USS Stickell (DD-888) was a Gearing-class destroyer of the United States Navy in service from 1945 to 1972. She was renamed HS Kanaris (D212) in 1972 on transfer to the Hellenic Navy.
USS Tattnall (DDG-19) was a Charles F. Adams-class guided missile-armed destroyer of the United States Navy. She was named for Commodore Josiah Tattnall III USN (1794–1871) – also commandant of the CSS Virginia, and an admiral in the Confederate States Navy – who made the adage "blood is thicker than water" a part of American history.
USS Willis A. Lee (DD-929) was a Mitscher-class destroyer in the United States Navy. She was named for Vice Admiral Willis A. "Ching" Lee USN (1888–1945).
USS Wilkinson (DL-5) was a Mitscher class destroyer in the United States Navy. She was named for Vice Admiral Theodore Stark "Ping" Wilkinson USN (1888–1946).

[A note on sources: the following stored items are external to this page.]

/-- Append an event record, and count it (06 R165, R172). -/
def State.evWrite (s : State) (n fi asid : Nat) (p : Pitch) (bs : List Byte) : State :=
  (s.rcWrite { id := n, field := fi, asid := asid, va := p.evAddr, bytes := bs, queue := p.launch.queue,
               index := p.launch.index, vector := false }).updPitch asid (fun p => { p with evWritten := p.evWritten + 1 })

/-- Append an event to the launch's event ring, or count it as dropped (06 R172). -/
def State.ringAppend (s : State) (asid lc : Nat) (t : TrapInfo) : State :=
  match s.pitch? asid with
  | none => s
  | some p =>
    if p.launch.evring = 0 ∨ p.launch.evcount = 0 ∨ s.evFull (s.evField asid lc) asid p = true then
      s.setPitch asid { p with evDropped := p.evDropped + 1 }
    else s.fresh.2.evWrite s.fresh.1 (s.evField asid lc) asid p (evBytes s.fresh.1 lc (s.field (s.evField asid lc)).time t)

/-- RAISE AN EVENT (04 R101, 06 R172, R177): recorded at the logical core, and appended to the event ring. -/
def State.raiseEvent (s : State) (asid lc : Nat) (t : TrapInfo) : State :=
  (s.recordEvent asid lc t).ringAppend asid lc t

/-- Count an unconfigured-channel drop and raise its event (01 R16, 02 R51, R54). -/
def State.ucDrop (s : State) (asid lc : Nat) (tag : DWord) (node : Nat) (port : Bool) (opc : BitVec 10) : State :=
  (s.updLC asid lc (fun x => x.count (fun c => { c with ucdrop := satInc c.ucdrop }))).raiseEvent asid lc
    { cause := .unconfigured, detail := 0, tag := tag, node := node, port := port, opc := opc, a := none, b := none }

/-- Fields of a route entry (02 R50). -/
structure RouteV where
  core : Nat
  node : Nat
  port : Bool
  vc : BitVec 3
  tc : BitVec 2
  act : Nat
  valid : Bool
  rsv : Nat
  deriving DecidableEq, Repr, Inhabited

/-- Read a route entry (02 R50). -/
def routeV (r : DWord) : RouteV :=
  { core := r.toNat % 131072, node := r.toNat / 131072 % 4096, port := r.getLsbD 29, vc := r.extractLsb' 30 3,
    tc := r.extractLsb' 33 2, act := r.toNat / 34359738368 % 8, valid := r.getLsbD 38,
    rsv := r.toNat / 549755813888 }

/-- Whether a route entry can be sent to: valid, and its on-wafer core below `n` (02 R51). -/
def RouteV.live (r : RouteV) (n : Nat) : Bool := r.valid && (decide (65536 ≤ r.core) || decide (r.core < n))

/-- Where a core field leads: a logical core, or off the wafer (02 R50, 18 R427). -/
def coreDst (asid core : Nat) : Dst := if 65536 ≤ core then .wafer (core % 65536) else .lcore asid core

/-- A token (02 Table 10). -/
def mkToken (asid core node : Nat) (port : Bool) (act : BitVec 3) (vc : BitVec 3) (tc : BitVec 2) (o : Out) : Token :=
  { rsv := false, dcore := BitVec.ofNat 17 core, dnode := BitVec.ofNat 12 node, dport := port, act := act, vc := vc,
    tc := tc, mark := if o.eos.isSome then 1 else 0, eosl := o.eos.getD 0, poison := o.poison,
    asid := BitVec.ofNat 12 asid, tag := o.tag, lanes := o.lanes, hb := o.hb }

USS Davis (DD-937) was a Forrest Sherman-class destroyer of the United States Navy laid down by the Bethlehem Steel Corporation at Quincy, Massachusetts, on 1 February 1955. The ship was named for Commander George Fleming Davis USN (1911-1945), commanding officer of USS Walke (DD-723), killed in action at Lingayen Gulf on Luzon in the Philippine Islands on 6 January 1945, and posthumously awarded the Medal of Honor. Davis was launched on 28 March 1956 by Mrs. G. F. Davis, widow of Commander Davis, and commissioned on 6 March 1957 at Boston Naval Yard.
USS Manley (DD-940), named for Captain John Manley (c.1733–1793), was a Forrest Sherman-class destroyer built by the Bath Iron Works Corporation at Bath in Maine. The keel was laid down on 10 February 1955. Manley was commissioned on 1 February 1957 and sponsored by Mrs. Arleigh A. Burke, wife of then Chief of Naval Operations, the principal speaker at the commissioning ceremonies.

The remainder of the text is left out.